Spencer, often described as mild-mannered and soft-spoken, was hired by the Vancouver Daily Province as a photojournalist--a niche profession which was still being carved out--to cover the unfolding story. As Kamloops’ only photographer, she would document the courtroom proceedings, but perhaps most iconically, was responsible for the posse’s mugshots.

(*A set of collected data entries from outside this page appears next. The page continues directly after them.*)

-- ==== Sys2Proof/Machine/Core.lean ====
section
/-! DEFINITION. The machine behind Host/Core.lean. -/

def Sys2Proof.core : Host.Core := { State := Sys2Proof.Machine.State, Fault := Sys2Proof.Machine.Fault,
                                    Refusal := Sys2Proof.Machine.Refusal, step := Sys2Proof.Machine.step,
                                    reset := Sys2Proof.Machine.State.reset }
end

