/-- GET_PARAM (R164) and SET_PARAM (R165): which ids name a parameter and what each reads as, the range of each, the
store for ids 1 to 11, and the quotas for ids 16 to 31. -/
def Obligations.Parameters : Prop :=
  (∀ (id : Byte) (v : Nat), paramAllowed id v = true ↔
    (id = 1 ∧ 1 ≤ v ∧ v ≤ 4095) ∨ (id ∈ [2#8, 3#8, 4#8, 5#8, 8#8] ∧ 1 ≤ v ∧ v ≤ 255) ∨
      (id = 6 ∧ 2 ≤ v ∧ v ≤ 255) ∨ (id = 7 ∧ v ≤ 15) ∨ (id = 9 ∧ v ≤ 255) ∨ (id = 10 ∧ v ≤ 1) ∨
      (id = 11 ∧ v ∈ [2, 4, 8, 16]) ∨ (16 ≤ id.toNat ∧ id.toNat ≤ 31 ∧ v ≤ 64)) ∧
  (∀ (id : Byte) (s : State),
    s.paramValue id = none ↔ id.toNat = 0 ∨ (12 ≤ id.toNat ∧ id.toNat ≤ 15) ∨ 32 ≤ id.toNat) ∧
  (∀ s : State, s.paramValue 1 = some s.port.params.defaultLease ∧ s.paramValue 2 = some s.port.params.waitLimit ∧
    s.paramValue 3 = some s.port.params.helloLimit ∧ s.paramValue 4 = some s.port.params.attachTime ∧
    s.paramValue 5 = some s.port.params.detachTime ∧ s.paramValue 6 = some s.port.params.linkLimit ∧
    s.paramValue 7 = some s.port.params.flapLimit ∧ s.paramValue 8 = some s.port.params.flapDecay ∧
    s.paramValue 9 = some s.port.params.renewWarn ∧
    s.paramValue 10 = some (if s.port.params.autoCompact then 1 else 0) ∧
    s.paramValue 11 = some s.port.params.xoWait) ∧
  (∀ (id : Byte) (s : State), s.port.inHand = none → ∃ t, exec (.getParam id) s = .next t ∧
    (s.paramValue id = none →
      t = { s with port := { s.port with holder := some ⟨.refused .range, 0x04#8, []⟩ } }) ∧
    (∀ v, s.paramValue id = some v →
      t = { s with port := { s.port with holder := some ⟨.ok, 0x04#8, id :: wordBytes (BitVec.ofNat 16 v)⟩ } }) ∧
    ∀ n : Node, id.toNat = n.val + 16 → s.paramValue id = some s.nodes[n].quota) ∧
  (∀ (id : Byte) (v : BitVec 16) (s : State), s.port.inHand = none → paramAllowed id v.toNat = false →
    exec (.setParam id v) s =
      .next { s with port := { s.port with holder := some ⟨.refused .range, 0x05#8, []⟩ } }) ∧
  (∀ (id : Byte) (v : BitVec 16) (s : State), s.port.inHand = none → paramAllowed id v.toNat = true → id.toNat < 16 →
    ∃ t, exec (.setParam id v) s = .next t ∧
      t = { s with port := { s.port with params := t.port.params, holder := some ⟨.ok, 0x05#8, id :: wordBytes v⟩ } } ∧
      t.paramValue id = some v.toNat ∧ ∀ other : Byte, other ≠ id → t.paramValue other = s.paramValue other) ∧
  ∀ (n : Node) (id : Byte) (v : BitVec 16) (s : State), commandReady s (.setParam id v) → id.toNat = n.val + 16 →
    v.toNat ≤ 64 → ∃ t, exec (.setParam id v) s = .next t ∧
      t = { s with
            nodes := t.nodes, trialDue := s.trialDue || decide (s.nodes[n].quota < v.toNat)
            port := s.port.answered .ok 0x05#8 (id :: wordBytes v) } ∧
      OnlyNode s t n { s.nodes[n] with quota := v.toNat }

While modern mugshots often feature tight framing of their subjects and an austere, styleless style, Mary Spencer’s booking photos are a testament not only to the times, but to her artistry. The images feature the bandits in hats and bandanas and heavy coats, mustachioed and goateed. In some they are standing, in others, sitting, but each photo evokes a real sense of the men, the era, the place. They seem to embody the Canadian wild west; archetypes of grit and lawlessness.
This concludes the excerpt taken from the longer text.